Evidence suggests a dose-dependency between LDL cholesterol levels and cardiovascular risk. We analysed the effects of empagliflozin compared to placebo on cardiovascular outcomes according to different LDL-C levels.Design and Method:
In EMPA-REG OUTCOME, patients with T2DM and high cardiovascular risk received empagliflozin 10 mg or 25 mg or placebo in addition to standard of care. All cardiovascular outcomes were independently adjudicated. We investigated the time to (first) 3P-MACE, cardiovascular death, hospitalization for heart failure (HHF) and total mortality for empagliflozin vs placebo between baseline LDL cholesterol categories: < 70, 70-<85, 85-<100, 100 – 115, and > 115 mg/dL by a Cox regression including the interaction of baseline LDL cholesterol category and treatment.Results:
Of the 7,020 patients randomized and treated, 81.0% of patients received lipid lowering therapy (77.0% statins) and the mean (SD) LDL cholesterol was 85.6 (35.7) mg/dL. Baseline characteristics by categories of LDL cholesterol, indicated differences in statin use, diabetes duration, blood pressure, use of antihypertensives, and proportion with albuminuria.
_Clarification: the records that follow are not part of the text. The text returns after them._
/-- T85: nothing is written. -/
theorem test_ld_b_outside :
    faultsWith (runWord 0xF333 (withRegs { State.reset with i := 0x0FFE } [(3, 100)])) (.outOfBounds 0x1000 .write) = true := by
  decide

/-- T87. -/
theorem test_store_block : answers (runWord 0xF255 (withRegs { State.reset with i := 0x300 } [(0, 1), (1, 2), (2, 3), (3, 4)]))
    (fun t => Memory.get t.mem 0x300 == 1 && Memory.get t.mem 0x302 == 3 && Memory.get t.mem 0x303 == 0 && t.i == 0x0300) = true := by
  decide

/-- T89. -/
theorem test_store_block_outside :
    faultsWith (runWord 0xF155 (withRegs { State.reset with i := 0x0FFF } [(0, 0xAB), (1, 0xCD)])) (.outOfBounds 0x1000 .write) = true := by
  decide

/-- T95: it reads its own two bytes. -/
theorem test_load_block : answers (runWord 0xF165 { State.reset with i := 0x0200 })
    (fun t => t.reg 0 == 0xF1 && t.reg 1 == 0x65) = true := by decide

/-- T94. -/
theorem test_load_block_outside :
    faultsWith (runWord 0xF065 { State.reset with i := 0xFFFF }) (.outOfBounds 0xFFFF .read) = true := by decide

/-! ## Fetch, decode failures and events -/

/-- F1: a jump in the last two bytes of memory. -/
theorem test_fetch_last : answers (step (withEvent .stepRequest { State.reset with pc := 0x0FFE, mem := [(0x0FFE, 0x12)] }))
    (fun t => t.pc == 0x0200) = true := by
  decide

/-- F2: the low byte is outside memory. -/
theorem test_fetch_half_outside :
    faultsWith (step (withEvent .stepRequest { State.reset with pc := 0x0FFF })) (.outOfBounds 0x1000 .fetch) = true := by
  decide

/-- F4. -/
theorem test_fetch_outside :
    faultsWith (step (withEvent .stepRequest { State.reset with pc := 0x10FE })) (.outOfBounds 0x10FE .fetch) = true := by
  decide

/-- F5: an odd `pc` is fetched from. -/
theorem test_fetch_odd :
    answers (step (withEvent .stepRequest { State.reset with pc := 0x0203, mem := [(0x203, 0x6A), (0x204, 0x2F)] }))
    (fun t => t.reg 10 == 0x2F && t.pc == 0x0205) = true := by decide

/-- F6: the font, run as code, is no instruction. -/
theorem test_font_is_no_code :
    faultsWith (step (withEvent .stepRequest { State.reset with pc := 0 })) (.decodeFailure 0xF090 0) = true := by decide

/-- T17, S11. -/
theorem test_decode_failure : faultsWith (runWord 0x5231 State.reset) (.decodeFailure 0x5231 0x0200) = true := by decide

/-- E1, the first tick. -/
theorem test_tick : answers (step (withEvent .tick { State.reset with dt := 10, st := 3 }))
    (fun t => t.dt == 9 && t.st == 2 && t.inputs == []) = true := by decide

/-- The end of the list: the free event comes, whatever it is, and is counted (20_memory.md R80). -/
theorem test_free_event :
    nextEvent State.reset = Config.hostEvent 0 ∧ (consumeEvent State.reset).arrivals = 1 := ⟨rfl, rfl⟩

/-- E2: the floor at 0. -/
theorem test_tick_floor : answers (step (withEvent .tick State.reset)) (fun t => t.dt == 0 && t.st == 0) = true := by decide

/-- E7: while waiting, a repeat of a held key changes nothing and a press of a released one completes LD V3,K. -/
theorem test_wait_repeat :
    answers (step (withEvent (.setKey 4 true) { State.reset.setKey 4 true with mode := .waitKey, waitX := 3 }))
    (fun t => t.mode == .waitKey && t.key 4 && t.reg 3 == 0 && t.pc == 0x0200) = true := by decide

theorem test_wait_press : answers (step (withEvent (.setKey 4 true) { State.reset with mode := .waitKey, waitX := 3 }))
    (fun t => t.mode == .run && t.key 4 && t.reg 3 == 4 && t.pc == 0x0202) = true := by decide

/-- E9: a tick does not wake the engine. -/
theorem test_wait_tick : answers (step (withEvent .tick { State.reset with mode := .waitKey, dt := 2 }))
    (fun t => t.mode == .waitKey && t.dt == 1 && t.pc == 0x0200) = true := by decide

/-- E10: initialise abandons a wait. -/
theorem test_initialise : answers (step (withEvent .initialise
      { withRegs State.reset [(1, 0x55)] with mode := .waitKey, waitX := 7, pc := 0x0210, mem := [(0x300, 1)] }))
    (fun t => t.mode == .run && t.pc == 0x0200 && t.reg 1 == 0 && t.reg 7 == 0 && t.mem == []) = true := by decide

/-- A short image lands at 0x200, high byte first (P6); R244. -/
theorem test_loadProgram : answers (step (withEvent (.loadProgram [0x22, 0x00]) State.reset))
    (fun t => t.mem == [(0x200, 0x22)] && t.pc == 0x0200) = true := by decide

/-- E5, for every image of 3585 bytes. -/
theorem test_loadProgram_too_long (bytes : List Byte) (h : bytes.length = 3585) :
    step (withEvent (.loadProgram bytes) State.reset) = .fault (.programLoadError 3585) := by
  simp [step, nextEvent, withEvent, applyEvent, loadProgram, State.raise, h]

/-- Writing back the reset contents removes the cell (the canonical form). -/
theorem test_memory_canonical : Memory.set (Memory.set [] 0x300 5) 0x300 0 = [] ∧ Memory.wf [(0, 0xF0)] = false := by decide

/-- S9: a sound counter of 0 is silent (60_exceptions.md R227). -/
theorem test_sound_active :
    State.reset.soundActive = false ∧ ({ State.reset with st := 1 } : State).soundActive = true := by decide

/-! ## Witnesses: every statement with hypotheses has a state and operands that meet them together -/

/-- `JP 0x200` at 0x0FFE, the last address a fetch can start from. -/
def lastWord : State := { State.reset with pc := 0x0FFE, mem := [(0x0FFE, 0x12)] }

/-- A state waiting for a key for V3. -/
def waiting : State := { State.reset with mode := .waitKey, waitX := 3 }

/-- `I` at 0x300, where memory holds the byte 0xC0, and V0, V1 at 0. -/
def spriteState : State := { State.reset with i := 0x300, mem := [(0x300, 0xC0)] }

/-- As `spriteState`, with the pixel under the second sprite bit lit. -/
def spriteOverLit : State := { spriteState with fb := State.reset.fb.setPixel 0 1 true }

theorem inv_of_pc {s : State} (h : s.pc.toNat ≤ 0xFFE) (hm : s.mem.wf = true) (hs : s.stack = State.reset.stack) : s.Inv where
  mem_wf := hm
  pc_le := by omega
  stack_le := by rw [hs]; decide
  wait_pc_le := fun _ => h

theorem witness_EncodeOfDecodeIsTheWord : decodeWord 0x8124 = some (.addVxVy 1 2) := by decide

theorem witness_DecodeTreeAgreesWithTable :
    (∃ i, decodeWord 0x8124 = some i ∧ i.mnemonic = "ADD Vx,Vy") ∧
    ("ADD Vx,Vy", (0x8004 : Word), (0xF00F : Word)) ∈ opcodeTable ∧ (0x8124 : Word) &&& 0xF00F = 0x8004 :=
  ⟨⟨.addVxVy 1 2, by decide, rfl⟩, by decide, by decide⟩

/-- The three ranges of `pc`, at their boundaries. -/
theorem witness_FetchIsBigEndianAndBounded :
    lastWord.pc.toNat ≤ 0xFFE ∧ ({ lastWord with pc := 0x0FFF } : State).pc.toNat = 0xFFF ∧
    0xFFF < ({ lastWord with pc := 0x1000 } : State).pc.toNat ∧
    (({ lastWord with pc := 0x1000 } : State).mode = .run ∧
      fetch { lastWord with pc := 0x1000 } = .error (.outOfBounds 0x1000 .fetch)) :=
  ⟨by decide, by decide, by decide, rfl, rfl⟩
The cardiovascular incidence rates varied according to LDL cholesterol levels, however, the impact of empagliflozin on these cardiovascular outcomes were consistent with the overall trial results (interaction p-values: 0.278 3P-MACE, 0.0852 cardiovascular death, 0.5005 HHF and 0.1563 total mortality) (table).Conclusions:
The modulating effects of empagliflozin on cardiovascular outcomes did not differ between the categories of baseline LDL cholesterol levels.